**Solution Notes:** There are several ways to approach this
problem that lead to O(N) or O(N log N) solutions (O(N^2) isn't quite
fast enough to solve all of the cases in time). To start with, there
are really two interesting cases to check: either the points can all
be covered by 3 horizontal lines, or by 2 horizontal lines and 1
vertical line. There are two other cases symmetric to these, but we
can easily transform them into the two previous cases by swapping x
and y for each point. In Richard's code below, he uses an STL map to
store a "histogram" of how many times each distinct y coordinate
appears, as well as the total number of distinct y coordinates. When
a point is added to this data structure, its count is incremented (and
if the count was previously zero, then we also increment the number of
distinct y coordinates in total). When a point is removed from the
data structure, its count is decremented (and if the count is now
zero, we also decrement the total number of distinct y coordinates).

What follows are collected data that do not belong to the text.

/-- What follows the restored configuration in every function (R316, R317). `old` stands before. -/
def State.settleRestored (s old : State) : State :=
  let t := s.each (List.range 16) (fun t m => t.refreshMac m)
  let t := (t.obeyMode.gateFollow t).restoreRasters
  let t := t.each (t.flowsOn 0 16384) (fun t f => t.flowWritten old f)
  let t := t.each (t.flowsOn 32768 49152) (fun t e => t.flowApply old e t.now)
  let t := t.each (t.elsWith 0x8810 1 1) (fun t i => t.refreshBundle i)
  let t := t.each (List.range 96) (fun t n => t.syncSettle n)
  let t := t.each t.recsOn (fun t r => t.recApply old r t.now)
  let t := t.each (t.elsListed 0x9200 1) (fun t h => t.headApply h t.now)
  let t := t.each (t.elsWith 0x5100 1 2) (fun t e =>
    let h := t.getN (Reg.XPT_OUT_HEAD e)
    if h < 256 then (t.put (Reg.HEAD_STATE h) 1).put (Reg.HEAD_OUTPUT h) e else t)
  let t := (t.openStores t.layerSources).refreshCanvases
  let t := (t.refreshSide.refreshGroups old).refreshEgress
  (t.refreshAdmitted.refreshAdmission.refreshInject.refreshTarget.driveAlert).wantSubs

/-- Objects held only in KEEP: a warm restart gives them their standing-order values (R345). -/
def keepOnly (k : Key) : Bool :=
  [0x1410, 0x1500, 0x1600, 0x1610, 0xC000, 0xC200, 0xD000, 0xD110].contains k.idx && configAccess (accessOf k)

/-- The default of an object held only in KEEP, where straps set it (Table 2.7, R434). -/
def State.keepDefault (s : State) (k : Key) : Int :=
  if k.idx = 0x1410 ∧ k.sub = 2 then s.portAddress k.el
  else if k.idx = 0x1610 ∧ k.sub = 1 then s.get (Reg.GPO_STRAP k.el)
  else dfltOf k

/-- The standing order's values after a warm restart of KEEP (R345). -/
def State.restoreKeep (s : State) (l : Store) : State :=
  let listed := (s.regs.map (fun (p : Key × Int) => p.1)).filter (fun k => keepOnly k && (storeFind l k).isNone)
  let t := s.each listed (fun t k => t.put k (s.keepDefault k))
  t.each (l.filter (fun p => keepOnly p.1)) (fun t p => t.put p.1 p.2)

/-- The restore after the release, or after a restart of KEEP: the newest commit that passes, else what the snapshot and the
records that pass give, else the defaults (R316). Bit 56 rises. -/
def State.standingRestore (s : State) (bad : Nat) : State :=
  if s.alive = false ∨ s.ready 0 = false ∨ s.ready 56 = true ∨ s.get Hid.imageRecovery = 1 then s
  else
    let pick := journalPick s.journal bad
    let all := journalStore pick.2
    let l := all.filter (fun p => !s.skipsItem p)
    let t := (s.put Reg.STANDING_COMMIT_RESTORED_FROM pick.1).put Reg.STANDING_COMMIT_SKIPPED (all.length - l.length : Nat)
    let t := if s.get Hid.restored = 1 then t.restoreKeep l
      else ((t.each l (fun u p => u.restoreItem p)).settleRestored s).put Hid.restored 1
    (t.when (pick.1 != 1) (fun u => u.raise 4 0 0)).setReady 56 true

/-- The changes from one set of values to another: those that differ, and those that return to their defaults (R320). -/
def storeDelta (old new : Store) : List (Key × Int) :=
  (new.filter (fun p => storeGet old p.1 != p.2)) ++
    (old.filter (fun p => (storeFind new p.1).isNone)).map (fun (p : Key × Int) => (p.1, dfltOf p.1))

/-- The end of a commit: durable, or failed (R319, R320). Whether the half in use was full, so that a full snapshot was
written, depends on record sizes the manual leaves open: a free value. -/
def State.commitComplete (s : State) (ok : Bool) : State :=
  match s.commitCopy with
  | none => s
  | some copy =>
    if s.get Reg.STANDING_COMMIT_STATE ≠ 1 then s
    else if ok = false then ({ s with commitCopy := none }).put Reg.STANDING_COMMIT_STATE 3
    else
      let full := s.freeVal % 2 == 1
      let r : CommitRec := ⟨if full then copy else storeDelta (journalStore s.journal) copy, full⟩
      (({ s.drawn with commitCopy := none, journal := r :: s.journal }).put Reg.STANDING_COMMIT_STATE 2).put
        Reg.STANDING_COMMIT_LAST_COMMIT s.nowLT

/-- A raster under AT_TIME starts (R318). -/
def State.rasterAtTime (s : State) (r : Nat) : State :=
  if s.get (Hid.rasterWait r) = 1 ∧ s.timeSet = true then (s.put (Hid.rasterWait r) 0).boundaryWork r else s

end Sys2Proof.Machine
end

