-- ==== Sys2Proof/Machine/Effects.lean ====
section
/-! DEFINITION. What the commands' meanings share: the outcome of a command on an element, the events of a device that is out of
reset, and the few sequences that several commands begin. -/
namespace Sys2Proof.Machine

/-- The outcome of a command: what the device goes on with. -/
abbrev Out := Host.Outcome State Fault Refusal

/-- An event at an element: one that the part does not have is no event, and changes nothing (log entry 1). -/
def onElement (b : Bool) (s t : State) : Out := .next (if b then t else s)

/-- What an event of the device's own does, with what every command ends with: nothing while the device is held in reset (R310, R413). -/
def State.live (s : State) (f : State → State) : State := if s.alive then (f s).closing s else s

/-- The control ports a datagram can arrive on (`1410`). -/
def portOk (m : Msg) : Bool := decide (m.port < 2)

/-- A control cell on lane l reaches X where the lane takes it (Tables 8.1 and 8.4, R165); a reservation request also while X does not
run (R187). -/
def State.controlIn (s : State) (l : Nat) (crcOk : Bool) (kind : Nat) (f : State → State) : State :=
  s.live (fun s =>
    let r := s.cellIn l crcOk kind
    if r.2 && (s.runs 5 || kind == 8 || kind == 12) then f r.1 else r.1)

/-- What a frame that just came whole brings with it, `old` standing before (R234, R281, R149). -/
def State.arrived (s old : State) : State := s.framesMoved old

/-- A message of the twin link, while the link is up: counted, then taken (R189). -/
def State.twinMessage (s : State) (n : Nat) (f : State → State) : State :=
  s.live (fun t => if t.twinUp then t.twinIn n (fun u => f (u.bump Reg.TWIN_LINK_MESSAGES_RX)) else t)

/-- An SVC request is received while the device is out of reset. -/
def State.svcIn (s : State) (f : State → State) : State := s.live f

end Sys2Proof.Machine
end

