-- ==== Sys2Proof/Machine/ExecNet.lean ====
section
/-! DEFINITION. The commands of the network ports and of the flows (09_network_ports.md, 10_flows.md). -/
namespace Sys2Proof.Machine

/-- MAC_LINK_UP (R193). -/
def execMacLinkUp (m : Nat) (s : State) : Out := onElement (decide (m < 16)) s (s.live (fun t => t.macUp m))

/-- NET_LINK_DOWN (R193, R208): with the FEC codewords corrected and lost since the MAC's last frame. -/
def execNetLinkDown (m corrected lost : Nat) (s : State) : Out :=
  onElement (decide (m < 16)) s (s.live (fun t => t.macDown m corrected lost))

/-- MAC_FRAME_RX (R194 to R197, R206, R211, R217): a frame reaches MAC m, or CTLA (16), CTLB (17) or SVC (18); a flow's frame may come
whole with it. -/
def execMacFrameRx (m : Nat) (f : NetFrame) (s : State) : Out :=
  onElement (decide (m < 19)) s (s.live (fun t => if m < 16 then (t.frameRx m f).arrived t else t.ctlFrameRx m f))

/-- PACER_RELEASE (R203, R225, R226): packet i of a frame of egress flow j. -/
def execPacerRelease (j : Nat) (frame : Int) (i : Nat) (s : State) : Out :=
  onElement (decide (j < 16384)) s (s.live (fun t => t.pacerRelease j frame i))

/-- MAC_FRAME_START (R198, R200, R206). -/
def execMacFrameStart (m : Nat) (s : State) : Out :=
  onElement (decide (m < 19)) s (s.live (fun t => if m < 16 then t.frameStart m else t.ctlFrameStart m))

/-- GATE_ENTRY (R199). -/
def execGateEntry (m : Nat) (s : State) : Out :=
  onElement (decide (m < 16)) s (s.live (fun t => if t.runs (19 + m / 4) then t.gateStep m else t))

/-- MEMBERSHIP_REPORT (R216). -/
def execMembershipReport (m : Nat) (s : State) : Out := onElement (decide (m < 16)) s (s.live (fun t => t.membershipReport m))

/-- NEED_TIME (R218): the consumer of ingress flow f needs what lies up to the key (t, q); `line` is the raster line of the need. -/
def execNeedTime (f : Nat) (t : Int) (q line : Nat) (s : State) : Out :=
  onElement (decide (f < 16384)) s (s.live (fun u => u.needTimeAt f t q line))

/-- NO_PACKETS (R220): path 0 is A, 1 is B. -/
def execNoPackets (f path : Nat) (s : State) : Out :=
  onElement (decide (f < 16384) && decide (path < 2)) s (s.live (fun t => t.noPackets f (path == 1)))

/-- FLOW_SKEW (R220): at each second the skew of the keys that came on both paths in it. -/
def execFlowSkew (f : Nat) (s : State) : Out := onElement (decide (f < 16384)) s (s.live (fun t => t.flowSkew f))

/-- FLOW_PRESENCE_PUBLISH (R221). -/
def execFlowPresencePublish (f : Nat) (s : State) : Out := onElement (decide (f < 16384)) s (s.live (fun t => t.flowPublish f))

/-- WEED (R215). -/
def execWeed (f : Nat) (s : State) : Out := onElement (decide (f < 16384)) s (s.live (fun t => t.weed f))

/-- COMPRESSED_GAP (R223). -/
def execCompressedGap (f : Nat) (s : State) : Out := onElement (decide (f < 16384)) s (s.live (fun t => t.compressedGap f))

end Sys2Proof.Machine
end

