-- ==== Sys2Proof/Machine/ExecSlips.lean ====
section
/-! DEFINITION. The commands of the slips' own times and of the twin's word on them (05_slips.md). -/
namespace Sys2Proof.Machine

/-- SLIP_CHECK_POINT (R102 to R104, R108): Ledger time has reached `at_`, a check point. -/
def execSlipCheckPoint (at_ : Int) (s : State) : Out := .next (s.live (fun t => t.checkPoint at_))

/-- SLIP_BOUNDARY (R105, R106, R296): Ledger time has reached `at_`, a boundary: launched slips take effect, and after them the
values of a reconciliation. -/
def execSlipBoundary (at_ : Int) (s : State) : Out := .next (s.live (fun t => (t.slipBoundary at_).reconBoundary at_))

/-- SLIP_RETIRE (R106, R143, R247). -/
def execSlipRetire (slip : Nat) (s : State) : Out := onElement (decide (slip < 8192)) s (s.live (fun t => t.retireLate slip))

/-- GPI_RESOLVE (R110, R112), from the twin. -/
def execGpiResolve (n slip launch seq : Nat) (s : State) : Out :=
  onElement (decide (slip < 8192)) s (s.twinMessage n (fun t => t.gpiResolveIn slip launch seq))

/-- SLIP_OUTCOME (R112), from the twin: the slip, the state it came to by its code, and the index of its boundary. -/
def execSlipOutcome (n slip state : Nat) (index : Int) (s : State) : Out :=
  onElement (decide (slip < 8192)) s (s.twinMessage n (fun t => t.twinOutcomeIn slip state index))

end Sys2Proof.Machine
end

Now to test if all our points can be covered with 3 horizontal lines,
we add them all to our structure and check if the count of the total
number of distinct y coordinates is at most 3. To test if 2
horizontal lines and 1 vertical line are sufficient, we sort the
points on x, and for each distinct x coordinate, we temporarily remove
all the points having that x coordinate and test if the number of
distinct y coordinates drops to at most 2.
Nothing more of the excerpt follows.